A velha cantilena fascista, todavia, eivada de um libertarismo pós-moderno, vem para fazer política em alto estilo e, igualmente, para negar a política que, para Javier Milei, sempre resulta em “soma zero”. Por isso, ao afirmar que a economia deve quebrar o que resta da política liberal, ele promove o apocalipse da democracia política num país culto, como a Argentina, derrotando a cultura como indicativo civilizatório, que não se vincula necessariamente ao humanismo burguês. E que tudo, como sempre, é soprado pelos interesses mais comezinhos que estão em disputa, num terreno chamado frequentemente de luta de classes.

A finalidade mais evidente da ação canina de Javier Milei, que sempre se diz cretinamente um “não político”, é fazer, através do Estado (por ele falseado como “não” político) a uniformização da opinião para criminalizar qualquer política divergente. É um fascismo amparado na socialização da demência, que se transforma em morbidez popular, ativada de forma geometricamente progressiva pelas redes sociais.

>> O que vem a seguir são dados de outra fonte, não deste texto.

/-- What the device sends to its partners, oldest first. -/
inductive Out where
  /-- A frame, in bytes, from the LED pin of a lane, from a sluice transmitter or from TIDE_OUT. -/
  | lane (L : Nat) (bytes : List Byte)
  | sluice (k : Nat) (bytes : List Byte)
  | tide (bytes : List Byte)
  /-- A sheet on a lane that suspends the frame sent before it: it starts after the frame's first `k` symbols, and the
  frame goes on with K28.0 behind it (R27, R122). -/
  | inside (L : Nat) (k : Nat) (bytes : List Byte)
  /-- A time mark on a lane, with the setting of the lane's fine-delay line in 62.5 ps (R59, R75). -/
  | mark (L : Nat) (fine : Nat) (bytes : List Byte)
  /-- An MSI-X message of a vector. -/
  | msix (v : Nat)
  /-- Data returned by a register read. -/
  | read (v : Nat)
  /-- A DMA write to host memory. -/
  | hostWrite (addr : Nat) (bytes : List Byte)
  /-- Response bytes on the SPI port. -/
  | spi (bytes : List Byte)
  /-- The frame of the isolation channel toward the berm: commanded output states, with its sequence number. -/
  | iso (outputs : Nat) (seq : Nat)
  /-- A safe-demand word to polder p: ALL and toggle bit, demand bits, CRC-8 (R431). -/
  | safeDemand (p : Nat) (bytes : List Byte)
  /-- A flash operation of the QSPI master: page or sector address and data. -/
  | flash (addr : Nat) (bytes : List Byte)
  deriving DecidableEq, Repr

/-! ### The mode controller, the tideline and the tide link -/

/-- The mode controller beside GLB_MODE (R43, R46, R48). -/
structure ModeCtl where
  /-- Instant at which the cause of the waiting transition became visible (R47). -/
  pendAt    : Nat := 0
  /-- Cause code of the waiting transition (R37). -/
  pendCause : Nat := 0
  /-- The waiting HOLD was requested with PARK = 1. -/
  pendPark  : Bool := false
  /-- The base that HOLD keeps while SERVICE overlays it (R48). -/
  holdBase  : Nat := 0
  /-- The standing HOLD was requested with PARK = 1 (R43). -/
  parked    : Bool := false
  /-- Target deckle of HOLD deckle 1 (R43, R50). -/
  holdM     : Nat := 0
  /-- A breach level that has been reached and not yet imposed; 0 for none. -/
  due       : Nat := 0
  /-- A safe demand to all contexts has risen and has not yet been imposed. -/
  dueSafe   : Bool := false
  /-- Instant of the latest entry into DARK (R47). -/
  darkAt    : Nat := 0
  /-- Rank of the mode that a level has imposed since a level of 2 or more stands (R50, R51); 0 for none. -/
  imposed   : Nat := 0
  /-- Rank of the request or imposed mode applied latest, for the requests of the same hub cycle (R45); 0 for none. -/
  cycle     : Nat := 0
  deriving DecidableEq, Repr, Inhabited

/-- One peer of the tide link, as the MASTER keeps it (R87, R88). -/
structure Peer where
  echoes : List Int := []
  fails  : Nat := 0
  deriving DecidableEq, Repr, Inhabited

/-- The tideline island (chapter 3). -/
structure Tide where
  /-- B(n) of the current deckle and of up to five deckles before it, newest first. -/
  bs       : List Nat := []
  /-- Full number of the current deckle; TIDE_DECKLE shows it modulo 2^32. -/
  n        : Nat := 0
  /-- The next boundary, once RAISE has been entered. -/
  nextB    : Option Nat := none
  /-- The period P(n). -/
  p        : Nat := 0
  /-- Target deckle of the latest cut-off. -/
  cut      : Nat := 0
  /-- Staged low word of a TIDE_TGT write (R64). -/
  tgtLo    : Nat := 0x4E200000
  /-- The tideline at the latest distribution strobe (R20, R57). -/
  strobe   : Nat := 0
  /-- The latest target command was an accepted one of the control engine (R66). -/
  engTaken : Bool := false
  /-- Grid-phase accumulator G, counter k and the N and INC in use (R70). -/
  gAcc     : Nat := 0
  gK       : Nat := 0
  gN       : Nat := 1000
  gInc     : Nat := 0x00418937
  /-- An accepted jump waits for the next boundary (R69). -/
  jump     : Bool := false
  /-- MASTER: TIME frames since the latest POLL, the slave polled last, the slave whose ECHO is awaited. -/
  timeCnt  : Nat := 0
  lastPoll : Nat := 0
  awaiting : Option Nat := none
  tPoll    : Int := 0
  peers    : Table Peer := []
  /-- SLAVE: frames in succession with a small phase error, frames missing in succession, increment, received B(n+1). -/
  goodRun  : Nat := 0
  missRun  : Nat := 0
  inc      : Nat := 65536
  polled   : Option Nat := none
  /-- A device whose REFCLK has stopped (R579). -/
  refLost  : Bool := false
  /-- The frequency pull-back of R92 is under way. -/
  pullBack : Bool := false
  /-- Deckle of the latest update of each gang (R83). -/
  gangAt   : Table Nat := []
  deriving DecidableEq, Repr, Inhabited

/-! ### Sheets, proof and lanes -/

/-- A schedule entry (R150): aspect code and instant in 250 ps. -/
structure Entry where
  asp  : Nat
  inst : Nat
  deriving DecidableEq, Repr, Inhabited

/-- A sheet (R148, R149) with the full number of its target deckle. -/
structure Sheet where
  ssq     : Nat := 0
  tgt     : Nat := 0
  rep     : Bool := false
  mapv    : Nat := 0
  dabv    : Bool := false
  safe    : Bool := false
  gang    : Bool := false
  entries : List Entry := []
  dabph   : Nat := 0
  /-- Reference instant of R31 in ns, for a sheet that a ream carried. -/
  ref     : Option Nat := none
  deriving DecidableEq, Repr, Inhabited

/-- A sheet as a source supplied it (R229, R233): source 0 A, 1 B, 2 S. -/
structure Supplied where
  src    : Nat
  sheet  : Sheet
  resume : Bool
  mapv   : Nat
  deriving DecidableEq, Repr, Inhabited

/-- A commanded entry on its way to its expected instant E, in 2^-16 ps (R160, R161). -/
structure Sched where
  e    : Int
  asp  : Nat
  ssq  : Nat
  idx  : Nat
  tgt  : Nat
  safe : Bool
  deriving DecidableEq, Repr, Inhabited

/-- What CTX_PROOF_CFG said when a window opened: EVEN, SUMEN, FAILLIM (R177). -/
structure ProofCfg where
  even  : Nat := 0
  sumen : Bool := false
  limit : Nat := 0
  deriving DecidableEq, Repr, Inhabited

Javier Milei é o Coronel Tejero da pós-modernidade, com uma diferença substancial: seu discurso capta corações e mentes das bases da revolução socialista, que estão em movimento declinante. Resistir é também reformar as instituições democráticas para devolver à maioria do povo as esperanças numa vida melhor, mais livre, mais aberta e pautada pela igualdade.

*Tarso Genro foi governador do estado do Rio Grande do Sul, prefeito de Porto Alegre, ministro da Justiça, ministro da Educação e ministro das Relações Institucionais do Brasil. Autor, entre outros livros, de Utopia possível (Artes & Ofícios).